- _PROBLEM_
Among the entries below, find the lines with the word "gives" and copy them.

Dataset entries:
-- ==== Sys2Proof/Tests/Slice0.lean ====
section
/-! SUPPORT. Tests on small states. The expected values come from the vectors of 95_test_vectors.md, each named in a
comment. -/

namespace Sys2Proof.Tests

open Sys2Proof.Machine

-- One theorem after another: checked side by side, these keep too many threads waiting for the kernel.
set_option Elab.async false

/-! ## Helpers -/

/-- Right after reset with these bytes in SRC and SRC_LEN their number. -/
def load (bytes : List Byte) : State :=
  { State.reset with srcLen := BitVec.ofNat 32 bytes.length,
                     mem := { Memories.empty with src := Memory.ofList 65536 bytes } }

/-- The state a command leaves, if it completes. -/
def ran (i : Instr) (s : State) : Option State :=
  match exec i s with
  | .next t => some t
  | _ => none

/-- What a command leaves, seen through a view; `none` if it does not complete. -/
def saw {α : Type} (i : Instr) (s : State) (f : State → α) : Option α := (ran i s).map f

/-- The ramp `10 11 … 2F` that 95_test_vectors.md calls P. -/
def ramp : List Byte := (List.range 32).map fun i => BitVec.ofNat 8 (16 + i)

/-- Right after reset with this pair at PALB[2..3], entry 1. -/
def withPair (b0 b1 : Byte) : State :=
  { State.reset with mem := { Memories.empty with palb := Memory.cells 2 [b0, b1] } }

/-- Right after reset with this entry at PALRAM[1]. -/
def withEntry (e : Word) : State :=
  { State.reset with mem := { Memories.empty with palram := Memory.cells 1 [e] } }

/-- Right after reset with a 64 by 64 image, these pixels listed. -/
def withImage (pix : Memory 4) : State :=
  { State.reset with imgW := 64#16, imgH := 64#16, mem := { Memories.empty with pix := pix } }

/-! ## Well-formedness (30_encoding.md R81) -/

theorem test_wellFormed_refuses_rdBits_33 : (Instr.rdBits 33#8).wellFormed = false := by decide
theorem test_wellFormed_refuses_wrBits_33 : (Instr.wrBits 33#8).wellFormed = false := by decide
theorem test_wellFormed_admits_32 :
    (Instr.rdBits 32#8).wellFormed = true ∧ (Instr.wrBits 32#8).wellFormed = true := by decide

/-! ## Decode: words written out from 30_encoding.md R80, R82 and 95_test_vectors.md §2.1 -/

theorem test_decode_rdStart : decode 0x00000001#32 = .ok .rdStart := by decide
theorem test_decode_rdBit : decode 0x00000002#32 = .ok .rdBit := by decide
theorem test_decode_rdBits_4 : decode 0x00040003#32 = .ok (.rdBits 4#8) := by decide
theorem test_decode_rdBits_32 : decode 0x00200003#32 = .ok (.rdBits 32#8) := by decide
theorem test_decode_wrStart : decode 0x00000004#32 = .ok .wrStart := by decide
theorem test_decode_wrBits_16 : decode 0x00100005#32 = .ok (.wrBits 16#8) := by decide
theorem test_decode_wrFlush : decode 0x00000006#32 = .ok .wrFlush := by decide
theorem test_decode_lcDec : decode 0x00000008#32 = .ok .lcDec := by decide
theorem test_decode_lcEnc : decode 0x00000009#32 = .ok .lcEnc := by decide
theorem test_decode_palDecA : decode 0x00000010#32 = .ok .palDecA := by decide
theorem test_decode_palDecB : decode 0x00000011#32 = .ok .palDecB := by decide
theorem test_decode_palEncA : decode 0x00000012#32 = .ok .palEncA := by decide
theorem test_decode_palEncB : decode 0x00000013#32 = .ok .palEncB := by decide
theorem test_decode_render : decode 0x00000014#32 = .ok .render := by decide
theorem test_decode_decA : decode 0x00000020#32 = .ok .decA := by decide
theorem test_decode_decB : decode 0x00000021#32 = .ok .decB := by decide
theorem test_decode_encB : decode 0x00000028#32 = .ok .encB := by decide
theorem test_decode_parse : decode 0x00000030#32 = .ok .parse := by decide
theorem test_decode_serialize : decode 0x00000031#32 = .ok .serialize := by decide

theorem test_decode_refuses_rsv1 : decode 0x01000002#32 = .error .reservedField := by decide
theorem test_decode_refuses_rsv0 : decode 0x00000102#32 = .error .reservedField := by decide
theorem test_decode_refuses_opcodes :
    ([0x00#32, 0x07#32, 0x15#32, 0x22#32, 0x29#32, 0x32#32, 0xFF#32].map decode)
      = List.replicate 7 (.error .unknownOpcode) := by decide
theorem test_decode_refuses_count_on_rdBit : decode 0x00010002#32 = .error .countNotZero := by decide
theorem test_decode_refuses_rdBits_33 : decode 0x00210003#32 = .error .countTooLarge := by decide
theorem test_decodeTableWord : decodeTableWord 32 0x00040003 = some (.rdBits 4#8) := by decide

/-! ## One command -/

/-- §2.2: SRC_LEN = 4, ARG = 2. -/
theorem test_rdStart :
    saw .rdStart { load [1#8, 2#8, 3#8, 4#8] with arg := 2#32 } (fun t => (t.rd.off, t.rd.buf, t.rd.cnt, t.statusWord))
      = some (2#32, 0#16, 0#5, 0#32) := by decide
/-- §2.2: SRC = `80 00`. -/
theorem test_rdBit :
    saw .rdBit (load [0x80#8, 0x00#8]) (fun t => (t.result, t.rd.off, t.rd.cnt)) = some (1#32, 2#32, 15#5) := by decide
/-- §2.2: SRC = `AB` under USE: a whole byte from a refill of one. -/
theorem test_rdBit_odd_tail_use :
    saw .rdBit { load [0xAB#8] with cfg := { Config.default with oddTail := .use } }
      (fun t => (t.result, t.rd.off, t.rd.cnt, t.trunc)) = some (1#32, 1#32, 7#5, false) := by decide
/-- §2.2: SRC = `12 34 56 78`. -/
theorem test_rdBits_32 :
    saw (.rdBits 32#8) (load [0x12#8, 0x34#8, 0x56#8, 0x78#8]) (fun t => (t.result, t.rd.off, t.rd.cnt))
      = some (0x12345678#32, 4#32, 0#5) := by decide
/-- §2.2: N = 0 on an exhausted reader. -/
theorem test_rdBits_0_exhausted :
    saw (.rdBits 0#8) (load []) (fun t => (t.result, t.trunc)) = some (0#32, false) := by decide
/-- §2.2: pending bits are discarded, DST is not cleared. -/
theorem test_wrStart :
    saw .wrStart { State.reset with wr := { len := 2#32, buf := 0xF#16, cnt := 4#4 },
                                    mem := { Memories.empty with dst := [(0, 0xFF#8)] } }
      (fun t => (t.wr.len, t.wr.buf, t.wr.cnt, t.mem.dst)) = some (0#32, 0#16, 0#4, [(0, 0xFF#8)]) := by decide
/-- §2.2: after the 12 bits 0xABC, the 4 bits 0x5. -/
theorem test_wrBits_completes_word :
    saw (.wrBits 4#8) { State.reset with arg := 5#32, wr := { len := 0#32, buf := 0xABC#16, cnt := 12#4 } }
      (fun t => (t.mem.dst, t.wr.len, t.wr.cnt)) = some ([(0, 0xAB#8), (1, 0xC5#8)], 2#32, 0#4) := by decide
/-- §2.2: WR_LEN = DST_CAP = 65536 and 16 bits of 0xFFFF. -/
theorem test_wrBits_overflow :
    saw (.wrBits 16#8) { State.reset with arg := 0xFFFF#32, wr := { len := 65536#32, buf := 0#16, cnt := 0#4 } }
      (fun t => (t.statusWord, t.wr.len, t.wr.cnt, t.wr.buf, t.result))
      = some (0x50#32, 65536#32, 15#4, 0x7FFF#16, 0#32) := by decide
/-- §2.2: three pending bits 101. -/
theorem test_wrFlush :
    saw .wrFlush { State.reset with wr := { len := 0#32, buf := 5#16, cnt := 3#4 } }
      (fun t => (t.mem.dst, t.wr.len, t.wr.cnt)) = some ([(0, 0xA0#8)], 2#32, 0#4) := by decide
/-- §2.3: "0100" is 2. -/
theorem test_lcDec :
    saw .lcDec (load [0x40#8, 0x00#8]) (fun t => (t.result, t.rd.cnt)) = some (2#32, 12#5) := by decide +kernel
/-- §2.3: R = 2^32 + 1 saturates. -/
theorem test_lcDec_saturates :
    saw .lcDec (load [0#8, 0#8, 0#8, 1#8, 0#8, 0#8, 0#8, 3#8]) (fun t => t.result) = some 0xFFFFFFFF#32 := by
  decide +kernel
/-- §2.3: LC(4096) is 24 bits: `00 10` and eight bits of 0x02. -/
theorem test_lcEnc :
    saw .lcEnc { State.reset with arg := 4096#32 } (fun t => (t.mem.dst, t.wr.len, t.wr.buf, t.wr.cnt))
      = some ([(1, 0x10#8)], 2#32, 0x02#16, 8#4) := by decide +kernel
/-- §2.4: `0E A4` at entry 1. -/
theorem test_palDecA :
    saw .palDecA (withPair 0x0E#8 0xA4#8) (fun t => t.mem.palram.read 1) = some 0x44AAEEFF#32 := by decide +kernel
/-- §2.4: `0F FF` at entry 0: alpha forced 0. -/
theorem test_palDecA_entry_0 :
    saw .palDecA { State.reset with mem := { Memories.empty with palb := Memory.cells 0 [0x0F#8, 0xFF#8] } }
      (fun t => t.mem.palram.read 0) = some 0xFFFFFF00#32 := by decide +kernel
/-- §2.4: `0E A4` at entry 1. -/
theorem test_palDecB :
    saw .palDecB (withPair 0x0E#8 0xA4#8) (fun t => t.mem.palram.read 1) = some 0x49B6FFFF#32 := by decide +kernel
/-- §2.4: bits 8, 4 and 0 of the word are ignored (`01 11`). -/
theorem test_palDecB_ignored_bits :
    saw .palDecB (withPair 0x01#8 0x11#8) (fun t => t.mem.palram.read 1) = some 0x000000FF#32 := by decide +kernel
/-- §2.4: 0x44AAEEFF gives `0E A4`. -/
theorem test_palEncA :
    saw .palEncA (withEntry 0x44AAEEFF#32) (fun t => t.mem.palb) = some [(2, 0x0E#8), (3, 0xA4#8)] := by decide +kernel
/-- §2.4: 0x49B6FFFF rounds to `0F B4`. -/
theorem test_palEncA_rounds :
    saw .palEncA (withEntry 0x49B6FFFF#32) (fun t => t.mem.palb) = some [(2, 0x0F#8), (3, 0xB4#8)] := by decide +kernel
/-- §2.4: 0x14141400 under ROUND gives `02 22`. -/
theorem test_palEncB_round :
    saw .palEncB (withEntry 0x14141400#32) (fun t => t.mem.palb) = some [(2, 0x02#8), (3, 0x22#8)] := by decide +kernel
/-- §2.4: 0x14141400 under TOP3 gives `00 00`. -/
theorem test_palEncB_top3 :
    saw .palEncB { withEntry 0x14141400#32 with cfg := { Config.default with palBEnc := .top3 } } (fun t => t.mem.palb)
      = some [] := by decide +kernel
/-- §2.4: RENDER of two pixels, the first of index 0. -/
theorem test_render :
    saw .render { State.reset with imgW := 2#16, imgH := 1#16,
                                   mem := { Memories.empty with pix := [(1, 1#4)],
                                                                palram := [(0, 0x11223344#32), (1, 0x44AAEEFF#32)] } }
      (fun t => (t.mem.dst.readList 0 8, t.result, t.wr.len))
      = some ([0x11#8, 0x22#8, 0x33#8, 0x00#8, 0x44#8, 0xAA#8, 0xEE#8, 0xFF#8], 8#32, 8#32) := by decide +kernel
/-- §2.4: 65 by 65. -/
theorem test_render_capacity :
    saw .render { State.reset with imgW := 65#16, imgH := 65#16 } (fun t => (t.statusWord, t.mem.dst))
      = some (0x60#32, []) := by decide +kernel
/-- §2.5, first row. -/
theorem test_decA :
    saw .decA (load [0x01#8, 0x01#8, 0xD7#8, 0x41#8, 0x68#8, 0x1F#8, 0x80#8, 0x00#8])
      (fun t => (t.statusWord, t.mem.pix, t.imgW, t.rd.off, t.rd.cnt))
      = some (0#32, [(0, 5#4), (3, 10#4), (8, 5#4), (15, 5#4)], 8#16, 8#32, 15#5) := by decide +kernel
/-- §2.5: the copy-downs of offset 2, right and left. -/
theorem test_decA_offset_2 :
    saw .decA (load [0x01#8, 0x01#8, 0x79#8, 0x88#8, 0x60#8, 0x1F#8, 0x00#8, 0x00#8])
      (fun t => (t.statusWord, t.mem.pix, t.rd.off, t.rd.cnt))
      = some (0#32, [(4, 9#4), (14, 9#4), (20, 9#4)], 8#32, 15#5) := by decide +kernel
/-- §2.6: an offset 2 copy-down, then the end of the stream. -/
theorem test_decB_truncated :
    saw .decB (load [0x1A#8, 0x86#8]) (fun t => (t.statusWord, t.mem.pix, t.rd.off, t.rd.cnt, t.imgW))
      = some (2#32, [(0, 6#4), (62, 6#4)], 2#32, 0#5, 64#16) := by decide +kernel
/-- §2.6, first row. -/
theorem test_decB :
    saw .decB (load [0x00#8, 0x00#8, 0x20#8, 0x04#8]) (fun t => (t.statusWord, t.mem.pix, t.rd.off, t.rd.cnt))
      = some (0#32, [], 4#32, 1#5) := by decide +kernel
/-- §2.7: PIX[1] = 3 and PIX[64] = 3: a copy-down mark. -/
theorem test_encB_marks :
    saw .encB (withImage [(1, 3#4), (64, 3#4)]) (fun t => (t.statusWord, t.mem.dst.readList 0 10, t.result, t.wr.len))
      = some (0#32, [0x01#8, 0x9E#8, 0x30#8, 0x02#8, 0x01#8, 0xB0#8, 0x00#8, 0x1F#8, 0x82#8, 0x00#8], 10#32, 10#32) := by
  decide +kernel
/-- §2.7: PIX[4032] = 4 and PIX[4095] = 4: the probe stops at the end of the image. -/
theorem test_encB_last_row :
    saw .encB (withImage [(4032, 4#4), (4095, 4#4)]) (fun t => (t.mem.dst.readList 0 8, t.result))
      = some ([0x00#8, 0x00#8, 0x7E#8, 0x12#8, 0x63#8, 0x00#8, 0x20#8, 0x23#8], 8#32) := by decide +kernel
/-- §2.8 and E2: one blink record, no warning. -/
theorem test_parse :
    saw .parse (load ([0x00#8, 0x01#8, 0x00#8, 0x00#8, 0x06#8, 0x00#8, 0x00#8, 0x00#8] ++ ramp ++
        [0x08#8, 0x08#8, 0x00#8, 0x00#8, 0x20#8, 0x04#8]))
      (fun t => ((t.statusWord, t.warnStatWord, t.blinkN, t.mem.blinkTbl) ==
        (0#32, 0#32, 1#8, [(2, 0x06#8)]), t.mem.palb.readList 0 32, t.marker, t.graphicOff, t.result))
      = some (true, ramp, 0x0808#16, 40#32, 40#32) := by decide +kernel
/-- §2.8: the 14-byte row, three warnings. -/
theorem test_parse_warnings :
    saw .parse (load ([0x01#8, 0x00#8, 0x00#8, 0x00#8] ++ ramp.take 10))
      (fun t => (t.mem.palb.readList 0 32, t.marker, t.warnCnt, t.mem.warnlog))
      = some (ramp.take 10 ++ List.replicate 22 0#8, 0#16, 3#8,
          [(0, 0x01000000#32), (1, 0x05000004#32), (2, 0x06000024#32)]) := by decide +kernel
/-- §2.8: E2's container after the edit BLINK_N ← 0. -/
theorem test_serialize :
    saw .serialize { load (List.replicate 40 0x77#8 ++ [0x08#8, 0x08#8, 0x00#8, 0x00#8, 0x20#8, 0x04#8]) with
        graphicOff := 40#32,
        mem := { Memories.empty with
          src := Memory.ofList 65536 (List.replicate 40 0x77#8 ++ [0x08#8, 0x08#8, 0x00#8, 0x00#8, 0x20#8, 0x04#8]),
          palb := Memory.ofList 32 ramp } }
      (fun t => (t.statusWord, t.mem.dst.readList 0 43, t.result, t.wr.len))
      = some (0#32, [0#8, 0#8, 0#8, 0#8] ++ ramp ++ [0x08#8, 0x08#8, 0x00#8, 0x00#8, 0x20#8, 0x04#8, 0x00#8],
          36#32, 42#32) := by decide +kernel
/-- §2.8: SRC_LEN = 65536 and GRAPHIC_OFF = 0: one command too long for DST. -/
theorem test_serialize_overflow :
    saw .serialize { State.reset with srcLen := 65536#32 } (fun t => (t.statusWord, t.mem.dst, t.result))
      = some (0x50#32, [], 0#32) := by decide +kernel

- _TASK SOLUTION_
/-- §2.4: 0x44AAEEFF gives `0E A4`. -/
/-- §2.4: 0x14141400 under ROUND gives `02 22`. -/
/-- §2.4: 0x14141400 under TOP3 gives `00 00`. -/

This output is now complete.